◆ Saved data entries ◆
/-- split divides by the true, the false and the undecided lanes, a divergent ret by return site, or traps on overflow. A join folds back the waiters of its place and depth; it then swaps itself for a deferred entry, passes as the only live split, waits, or merges with a split that waits there with the same depth, keeping the lower number, both lane sets and masks and both stacks, of 8 entries at most. Waiting splits go on when no other live split runs. An exit pops the stack, or ends the split, and the wave with its last split; in the uniform stream it ends the sequencer. A split that merges or ends leaves no reservation, nor does the split it merges with. -/
def Obligations.SplitsJoinsAndExits : Prop :=
  ∀ (h : Hdr) (p : BitVec 3) (x y : BitVec 12),
    let divides := fun (i : Instr) (ok : ICtx → Prop) (less : Nat) (paths : ICtx → List Path) =>
      ∀ s c wv, s.icx = some c → c.uni = false → ok c → (s.begun c h 8).waveAt c.g c.w = some wv →
        let wv' := { wv with splits := updAt wv.splits c.sp fun z => { z with depth := z.depth - less } }
        (divide wv' c.sp c.clk (paths c) = none → exec i s = .next (s.stopped c (tr cReconv)))
        ∧ ∀ new, divide wv' c.sp c.clk (paths c) = some new → ∃ t, exec i s = .next t ∧ SameMemory s t
            ∧ (t.waveAt c.g c.w).map (fun v => (v.splits, v.lfsr, v.v, v.w, v.p))
              = some (new.splits, new.lfsr, wv.v, wv.w, wv.p)
    divides (.split h p x y) (fun _ => True) 0 (fun c =>
        let v := c.wv.pAt c.clk p.toNat
        let u := if y = 0 then 0 else c.spl.em &&& v.u
        [⟨(((c.pc : Int) + 2 * x.toInt) % 2 ^ 32).toNat, c.spl.em &&& v.t, true⟩,
         ⟨c.next 8, mkMask fun l =>
            bit c.spl.em l && !(bit v.t l || bit u l) || bit c.spl.ls l && !bit c.spl.em l, false⟩,
         ⟨(((c.pc : Int) + 2 * y.toInt) % 2 ^ 32).toNat, u, true⟩])
    ∧ (∀ rs : List Nat, rs.Pairwise (· < ·) → divides (.ret h)
        (fun c => 0 < c.spl.depth ∧ (∀ r, r ∈ rs ↔ ∃ l, l < 32 ∧ bit c.spl.ls l = true ∧ c.site l = r)
          ∧ ∀ r ∈ rs, r % 2 = 0) 1
        fun c => rs.map fun r => ⟨r, mkMask fun l => bit c.spl.ls l && c.site l == r, true⟩)
    ∧ (∀ s c pre rest, s.icx = some c → c.uni = false → c.spl.stack = pre ++ rest → foldsBack c.pc c.spl.depth pre →
        let ls := lsOf pre c.spl.ls
        let em := emOf pre c.spl.em
        let others := fun (k : Nat) (o : Split) => k ≠ c.sp ∧ k < 4 ∧ c.wv.splits[k]? = some o ∧ waitsAt o c.pc c.spl.depth
        (∀ pc ls' em' d tl, rest = .deferred pc ls' em' d :: tl → ∃ t z, exec (.join h) s = .next t
            ∧ t.splitAt c.g c.w c.sp = some z ∧ z.pc = pc ∧ z.ls = ls' ∧ z.em = em' ∧ z.depth = d
            ∧ z.stack = .waiter c.pc ls em c.spl.depth :: tl ∧ z.blk = .none)
        ∧ (leavesLoop c.pc c.spl.depth rest → c.wv.liveSplits.length ≤ 1 → ∃ t z, exec (.join h) s = .next t
            ∧ t.splitAt c.g c.w c.sp = some z ∧ z.pc = c.next 8 ∧ z.ls = ls ∧ z.em = em ∧ z.stack = rest
            ∧ z.depth = c.spl.depth ∧ z.blk = c.spl.blk)
        ∧ (leavesLoop c.pc c.spl.depth rest → 2 ≤ c.wv.liveSplits.length → (∀ k o, ¬ others k o) →
            ∃ t z, exec (.join h) s = .next t ∧ t.splitAt c.g c.w c.sp = some z ∧ z.pc = c.next 8 ∧ z.ls = ls ∧ z.em = em
              ∧ z.stack = rest ∧ waitsAt z c.pc c.spl.depth
              ∧ ∀ k, k ≠ c.sp → t.splitAt c.g c.w k = (s.begun c h 8).splitAt c.g c.w k)
        ∧ ∀ k o, leavesLoop c.pc c.spl.depth rest → others k o → (∀ j < k, ∀ q, ¬ others j q) →
            (8 < o.stack.length + rest.length → exec (.join h) s = .next (s.stopped c (tr cReconv)))
            ∧ (o.stack.length + rest.length ≤ 8 → ∃ t z, exec (.join h) s = .next t
                ∧ t.splitAt c.g c.w (min c.sp k) = some z ∧ z.ls = ls ||| o.ls ∧ z.em = em ||| o.em
                ∧ z.stack = (if k < c.sp then rest ++ o.stack else o.stack ++ rest) ∧ waitsAt z c.pc c.spl.depth
                ∧ z.back = [none, none, none] ∧ (t.splitAt c.g c.w (max c.sp k)).map Split.live = some false
                ∧ (∀ r ∈ t.resvs, ¬ (r.g = c.g ∧ r.w = c.w ∧ (r.sp = c.sp ∨ r.sp = k)))
                ∧ ∀ j, j ≠ c.sp → j ≠ k → t.splitAt c.g c.w j = (s.begun c h 8).splitAt c.g c.w j))
    ∧ (∀ s g w wv, s.waveAt g w = some wv → (∃ z ∈ wv.splits, z.atJoin = true) →
        (∀ z ∈ wv.splits, z.live = true → (∃ j, z.blk = .join j) ∨ (∃ f, z.blk = .bar f) ∨ (∃ k f, z.blk = .mbar k f)
          ∨ ∃ f, z.blk = .gbar f) →
        ∃ t, exec (.joinRelease g w) s = .next t ∧ SameMemory s t ∧ SameRegisters s t
          ∧ ∀ (k : Nat) z, wv.splits[k]? = some z →
              t.splitAt g w k = some (if z.atJoin then { z with blk := .none } else z))
    ∧ (∀ s c e tl, s.icx = some c → c.uni = false → c.spl.stack = e :: tl → ∃ t z, exec (.exit h) s = .next t
        ∧ t.splitAt c.g c.w c.sp = some z ∧ z.live = true ∧ z.stack = tl ∧ z.blk = .none
        ∧ (z.pc, z.ls, z.em, z.depth) = match e with
          | .deferred pc ls em d => (pc, ls, em, d)
          | .waiter pc ls em d => (pc, ls, em, d))
    ∧ (∀ s c, s.icx = some c → c.uni = false → c.spl.stack = [] → ∃ t, exec (.exit h) s = .next t ∧ SameMemory s t
        ∧ (t.splitAt c.g c.w c.sp).map Split.live = some false
        ∧ (∀ r ∈ t.resvs, ¬ (r.g = c.g ∧ r.w = c.w ∧ r.sp = c.sp))
        ∧ (2 ≤ c.wv.liveSplits.length → (t.waveAt c.g c.w).map Wave.live = some true ∧ t.memops = s.memops)
        ∧ (c.wv.liveSplits.length ≤ 1 → (t.waveAt c.g c.w).map Wave.live = some false
            ∧ (∀ gr, t.grp c.g = some gr → ∀ k < 16, bit (gr.msets.getD k 0) c.w = false)
            ∧ (∀ m, m ∈ t.memops ↔ m ∈ s.memops ∧ ¬ (m.kind.isLoad = true ∧ ∃ k, m.ag = .split c.g c.w k))
            ∧ ∀ r ∈ t.resvs, ¬ (r.g = c.g ∧ r.w = c.w)))
    ∧ ∀ s c, s.icx = some c → c.uni = true → ∃ t, exec (.exit h) s = .next t ∧ SameMemory s t
        ∧ (t.seqAt c.g).map Seq.live = some false
        ∧ (∀ m, m ∈ t.memops ↔ m ∈ s.memops ∧ ¬ (m.kind.isLoad = true ∧ m.ag = .seq c.g))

◆ EXERCISE DETAILS ◆
Take the stretch of lines above from the one containing "z.blk = .gbar f) →" through the one containing "t.splitAt g w" and repeat it exactly, adding no other line.

◆ SOLUTION FOR THIS TASK ◆
          ∨ ∃ f, z.blk = .gbar f) →
        ∃ t, exec (.joinRelease g w) s = .next t ∧ SameMemory s t ∧ SameRegisters s t
          ∧ ∀ (k : Nat) z, wv.splits[k]? = some z →
              t.splitAt g w k = some (if z.atJoin then { z with blk := .none } else z))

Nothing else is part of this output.